Additionally, the courts have applied this statute to transactions among individuals we would not ordinarily think require such “consumer protection.” In one case, Burke v. Yingling 446 Pa. Super 16,666 A 2d 288 (1995), a buyer, whom the court characterized as “sophisticated,” initiated contact with an individual who sold customized audio-video systems. The parties conducted lengthy negotiations, and on more than one occasion the seller went to the buyer’s home to discuss the transaction. After a few months, the parties finally agreed on a contract, but without the required notice of the buyer’s right to cancel. Once the equipment was installed the purchaser changed his mind. He rescinded the contract, returned the equipment, and refused to pay the seller a dime, based on the failure of the seller to provide the required notice. The court agreed with the buyer, although he was certainly a sophisticated individual who had many weeks (even months) to decide on the purchase.
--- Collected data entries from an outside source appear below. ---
/-- The low correction borrows a ten as a 16. -/
theorem lowDiff_corrected {low : Int} (hmin : -10 ≤ low) (hmax : low < 10) :
    (if low < 0 then (low - 6) % 16 - 16 else low) = 16 * (low / 10) + low % 10 := by
  split <;> omega

/-- The high correction borrows a hundred as a 256. -/
theorem highDiff_corrected {high digit t : Int} (hmin : -10 ≤ high) (hmax : high < 10) (hpos : 0 ≤ digit)
    (hdigit : digit < 10) (ht : t = 16 * high + digit) :
    (if t < 0 then t - 96 else t) = 256 * (high / 10) + 16 * (high % 10) + digit := by
  split <;> omega

/-- The sum is 10 times the high nibbles' sum with the carry, and a digit; the corrected sum has the digits of its
remainder modulo 100. -/
theorem addDec_decimal {a m : Byte} (ha : isBcd a) (hm : isBcd m) (cin : Bool) :
    let n := bcdValue a + bcdValue m + carryNat cin
    isBcd (addDec a m cin).r ∧ bcdValue (addDec a m cin).r = n % 100 ∧ (addDec a m cin).c = decide (100 ≤ n) := by
  intro n
  obtain ⟨⟨hr, hc, -⟩, -⟩ := decimalCoresOnEveryByte a m cin
  have hcin := carryNat_le_one cin
  obtain ⟨halow, hahigh⟩ := ha
  obtain ⟨hmlow, hmhigh⟩ := hm
  rw [lowSum_corrected (by omega)] at hr hc
  generalize hlow : a.toNat % 16 + m.toNat % 16 + carryNat cin = low at hr hc
  generalize hhigh : a.toNat / 16 + m.toNat / 16 + low / 10 = high
  have hn : n = 10 * high + low % 10 := by simp only [n, bcdValue]; omega
  rw [highSum_corrected (high := high) (digit := low % 10) (by omega) (by omega) (by omega)] at hr hc
  obtain ⟨hbcd, hvalue⟩ := isBcd_and_bcdValue_of_digits (b := (addDec a m cin).r) (tens := high % 10)
    (digit := low % 10) (by omega) (by omega) (by omega)
  refine ⟨hbcd, by omega, ?_⟩
  rw [Bool.eq_iff_iff, hc, decide_eq_true_iff, hn, hundred_carried_iff (by omega)]

/-- The same of the difference, whose high nibbles' difference takes the borrow. -/
theorem subDec_decimal {a m : Byte} (ha : isBcd a) (hm : isBcd m) (cin : Bool) :
    let n : Int := (bcdValue a : Int) - bcdValue m + carryNat cin - 1
    isBcd (subDec a m cin).r ∧ (bcdValue (subDec a m cin).r : Int) = n % 100 ∧
      (subDec a m cin).c = decide (0 ≤ n) := by
  intro n
  obtain ⟨-, hr, hc, -⟩ := decimalCoresOnEveryByte a m cin
  have hcin := carryNat_le_one cin
  obtain ⟨halow, hahigh⟩ := ha
  obtain ⟨hmlow, hmhigh⟩ := hm
  rw [lowDiff_corrected (by omega) (by omega)] at hr
  generalize hlow : (a.toNat % 16 : Int) - (m.toNat % 16 : Int) + carryNat cin - 1 = low at hr
  generalize hhigh : (a.toNat / 16 : Int) - (m.toNat / 16 : Int) + low / 10 = high
  have hn : n = 10 * high + low % 10 := by simp only [n, bcdValue]; omega
  rw [highDiff_corrected (high := high) (digit := low % 10) (by omega) (by omega) (by omega) (by omega) (by omega)] at hr
  obtain ⟨hbcd, hvalue⟩ := isBcd_and_bcdValue_of_digits (b := (subDec a m cin).r) (tens := (high % 10).toNat)
    (digit := (low % 10).toNat) (by omega) (by omega) (by omega)
  refine ⟨hbcd, by omega, ?_⟩
  rw [Bool.eq_iff_iff, hc, decide_eq_true_iff]
  omega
The court decided that the statute applied, according to the plain meaning of its terms to this transaction, and the particular circumstances of the transaction could not be used to avoid the statutorily mandated result.

Yet, there are some case decisions that suggest that the courts will examine the particulars of the sale to determine if the statute’s terms were intended to apply to such a transaction. In Lou Botti Construction v. Harbulak 760 A.2d 896 (Pa. Super. 2000), the court concluded that since the contract was entered into as a result of a prior social dating relationship between the buyer and seller, the contract was not initiated “as a result of or in connection with” a contact at the buyer’s residence. Accordingly, since the buyer did not fall within the class of persons apparently envisioned by the consumer protection statute, the seller was not penalized for failing to include the requisite notice.
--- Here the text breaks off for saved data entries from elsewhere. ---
/-- `round_to` on a finite nonzero magnitude (R84, R85): the result and its flags. -/
def roundFin (f : Fmt) (rm : RM) (r : Nat) (neg : Bool) (m : Nat) (e : Int) : Fp × Nat :=
  let k : Int := Nat.log2 m + e
  let kmax : Int := Nat.log2 f.maxA + f.maxE
  let past := fun (up big : Bool) =>
    if up then (if f.inf then Fp.inf neg else .fin neg f.maxA f.maxE, fOF + fNX)
    else (.fin neg f.maxA f.maxE, if big then fOF + fNX else fNX)
  if k > kmax + 1 then
    past (roundsUp rm neg true true 1 0 r) true
  else
    let q : Int := max k f.emin - f.prec + 1
    let (a, num, den) := cut m e q
    -- above the largest finite magnitude
    let qm : Int := kmax - f.prec + 1
    let am := shl f.maxA (f.maxE - qm)
    if k = kmax + 1 || k = kmax && (a > am || a = am && num ≠ 0) then
      let (a', num', den') := cut m e qm
      let big := decide (a' > am)
      past (roundsUp rm neg true big num' den' r) big
    else if num = 0 then (.fin neg a q, 0)
    else
      let tieUp := if f.prec = 1 then a ≠ 0 && (k - f.emin + 1) % 2 ≠ 0 else a % 2 = 1
      let up := roundsUp rm neg tieUp false num den r
      let a' := if up then a + 1 else a
      -- tiny: rounded with an unbounded exponent range it stays below the least normal magnitude
      let tiny := if k < f.emin then
          (let (b, nb, db) := cut m e (k - f.prec + 1)
           let odd := if f.prec = 1 then (k - f.emin + 1) % 2 ≠ 0 else b % 2 = 1
           let upb := nb ≠ 0 && roundsUp rm neg odd false nb db r
           !(upb && b + 1 = 2 ^ f.prec && k + 1 = f.emin))
        else false
      (.fin neg a' q, if tiny then fNX + fUF else fNX)

/-- `round_to(x, F, mode, a)`, with `r` the draw of R86 (Table 4.4). -/
def roundTo (f : Fmt) (rm : RM) (r : Nat) (x : Fp) : Fp × Nat :=
  match x with
  | .nan sig => (.nan false, if sig then fNV else 0)
  | .inf neg =>
    if !f.inf then (.nan false, fNV)
    else if neg && !f.sgn then (.nan false, fNV)
    else (.inf neg, 0)
  | .fin neg m e =>
    if m = 0 then (.fin (neg && f.ieee) 0 0, 0)
    else if neg && !f.sgn then (.nan false, fNV)
    else
      match roundFin f rm r neg m e with
      | (.fin n 0 _, fl) => (.fin (n && f.ieee) 0 0, fl)
      | res => res

/-- Multiplies by `2^k` exactly. -/
def Fp.scale (x : Fp) (k : Int) : Fp :=
  match x with
  | .fin n m e => .fin n m (e + k)
  | y => y

def Fp.isNan : Fp → Bool
  | .nan _ => true
  | _ => false
def Fp.isSig : Fp → Bool
  | .nan s => s
  | _ => false
def Fp.isZero : Fp → Bool
  | .fin _ 0 _ => true
  | _ => false
def Fp.neg? : Fp → Bool
  | .nan _ => false
  | .inf n => n
  | .fin n _ _ => n
def Fp.negate : Fp → Fp
  | .nan s => .nan s
  | .inf n => .inf (!n)
  | .fin n m e => .fin (!n) m e
def Fp.abs : Fp → Fp
  | .nan s => .nan s
  | .inf _ => .inf false
  | .fin _ m e => .fin false m e

/-- The signed integer `m × 2^(e - q)` of a finite value whose exponent is at least `q`. -/
def sInt (neg : Bool) (m : Nat) (e q : Int) : Int :=
  let v : Int := (m * 2 ^ (e - q).toNat : Nat)
  if neg then -v else v

/-- Compares two finite values: -1, 0, 1. -/
def cmpFin (n1 : Bool) (m1 : Nat) (e1 : Int) (n2 : Bool) (m2 : Nat) (e2 : Int) : Int :=
  let q := min e1 e2
  let a := sInt n1 m1 e1 q
  let b := sInt n2 m2 e2 q
  if a < b then -1 else if a = b then 0 else 1

/-- Order of two values that are no NaN, −0 and +0 equal. -/
def Fp.cmp (x y : Fp) : Int :=
  match x, y with
  | .inf n, .inf n' => if n = n' then 0 else if n then -1 else 1
  | .inf n, _ => if n then -1 else 1
  | _, .inf n => if n then 1 else -1
  | .fin n m e, .fin n' m' e' => cmpFin n m e n' m' e'
  | _, _ => 0

/-- Order with −0 below +0 (R129). -/
def Fp.ltSigned (x y : Fp) : Bool :=
  let c := x.cmp y
  c < 0 || (c = 0 && x.isZero && y.isZero && x.neg? && !y.neg?)

/-- Exact product with the invalid case 0 × ∞ (R128): the value and whether the operation is invalid. NaN operands are the
caller's. -/
def mulFp (x y : Fp) : Fp × Bool :=
  match x, y with
  | .nan s, .nan s' => (.nan (s || s'), false)
  | .nan s, _ => (.nan s, false)
  | _, .nan s => (.nan s, false)
  | .inf n, .inf n' => (.inf (n != n'), false)
  | .inf n, .fin n' m _ => if m = 0 then (.nan false, true) else (.inf (n != n'), false)
  | .fin n m _, .inf n' => if m = 0 then (.nan false, true) else (.inf (n != n'), false)
  | .fin n m e, .fin n' m' e' => (.fin (n != n') (m * m') (e + e'), false)

/-- Exact sum; ∞ − ∞ is invalid. A zero sum of opposite signs is +0, or −0 when `rd` (R128). -/
def addFp (rd : Bool) (x y : Fp) : Fp × Bool :=
  match x, y with
  | .nan s, .nan s' => (.nan (s || s'), false)
  | .nan s, _ => (.nan s, false)
  | _, .nan s => (.nan s, false)
  | .inf n, .inf n' => if n = n' then (.inf n, false) else (.nan false, true)
  | .inf n, _ => (.inf n, false)
  | _, .inf n => (.inf n, false)
  | .fin n m e, .fin n' m' e' =>
    if m = 0 && m' = 0 then (.fin (if n = n' then n else rd) 0 0, false)
    else if m = 0 then (.fin n' m' e', false)
    else if m' = 0 then (.fin n m e, false)
    else
      let q := min e e'
      let v := sInt n m e q + sInt n' m' e' q
      if v = 0 then (.fin rd 0 0, false) else (.fin (v < 0) v.natAbs q, false)

/-- Quotient of finite nonzero magnitudes with a sticky last bit (the rounding sees exactly where the quotient lies). -/
def divMag (m : Nat) (e : Int) (m' : Nat) (e' : Int) : Nat × Int :=
  let sh := 80 + Nat.log2 m'
  let n := m * 2 ^ sh
  (2 * (n / m') + (if n % m' = 0 then 0 else 1), e - e' - sh - 1)

/-- Integer square root by bits, `r² ≤ x`. -/
def isqrtAux : Nat → Nat → Nat → Nat
  | 0, _, r => r
  | b + 1, x, r => isqrtAux b x (if (r + 2 ^ b) * (r + 2 ^ b) ≤ x then r + 2 ^ b else r)
def isqrt (x : Nat) : Nat := isqrtAux (Nat.log2 x / 2 + 1) x 0

/-- Square root of a magnitude with a sticky last bit. -/
def sqrtMag (m : Nat) (e : Int) : Nat × Int :=
  let (m1, e1) := if e % 2 = 0 then (m, e) else (2 * m, e - 1)
  let n := m1 * 2 ^ 160
  let r := isqrt n
  (2 * r + (if r * r = n then 0 else 1), e1 / 2 - 80 - 1)

/-- Rounds a value to an integer by a mode (R87, R130): the integer and whether it is exact. Magnitudes of 2^80 and more are
integers of the formats used here and are cut to a large integer of the same sign. -/
def roundInt (rm : RM) (r : Nat) (neg : Bool) (m : Nat) (e : Int) : Int × Bool :=
  if m = 0 then (0, true)
  else if (Nat.log2 m : Int) + e > 4096 then (if neg then -(2 ^ 4096) else 2 ^ 4096, true)
  else
    let (a, num, den) := cut m e 0
    let up := num ≠ 0 && roundsUp rm neg (a % 2 = 1) false num den r
    let v : Int := (if up then a + 1 else a : Nat)
    (if neg then -v else v, num = 0)

/-- Limits of an `n`-bit integer. -/
def intLo (n : Nat) (sgn : Bool) : Int := if sgn then -(2 ^ (n - 1)) else 0
def intHi (n : Nat) (sgn : Bool) : Int := if sgn then 2 ^ (n - 1) - 1 else 2 ^ n - 1

/-- `cvt_fi` (R87). A finite value that is clamped sets NX too where its rounding was inexact (log entry 39). -/
def cvtFi (x : Fp) (n : Nat) (sgn : Bool) (rm : RM) (r : Nat) : Int × Nat :=
  match x with
  | .nan _ => (0, fNV)
  | .inf neg => (if neg then intLo n sgn else intHi n sgn, fNV)
  | .fin neg m e =>
    let (v, exact) := roundInt rm r neg m e
    let fl := if exact then 0 else fNX
    if v < intLo n sgn then (intLo n sgn, fl ||| fNV)
    else if v > intHi n sgn then (intHi n sgn, fl ||| fNV)
    else (v, fl)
Whether a prior professional relationship, as opposed to a social relationship, would warrant a similar finding that the statute did not apply has not been decided.

The lack of a definitive answer to the question of whether or not the statute will apply to your agreement seems to create a problem. However, it is a problem that can be easily avoided; when in doubt, provide the required notice outlined in the statute. It can be prepared for each contract without much effort. Its attachment should not ring any alarms or require undue scrutiny from the client since it is mandated by statute and identified as such, and many buyers have seen similar notices for other transactions (e.g., home and car sales). We have prepared the required notice for certain clients, particularly those providing residential design services, to provide such “an ounce of prevention.”

© 2002 Powell, Trachtman, Logan, Carrle & Lombardo, P.C.

This bulletin is intended for general information purposes only and does not constitute legal advice. The reader should consult with legal counsel to determine how laws, suggestions and illustrations apply to specific situations.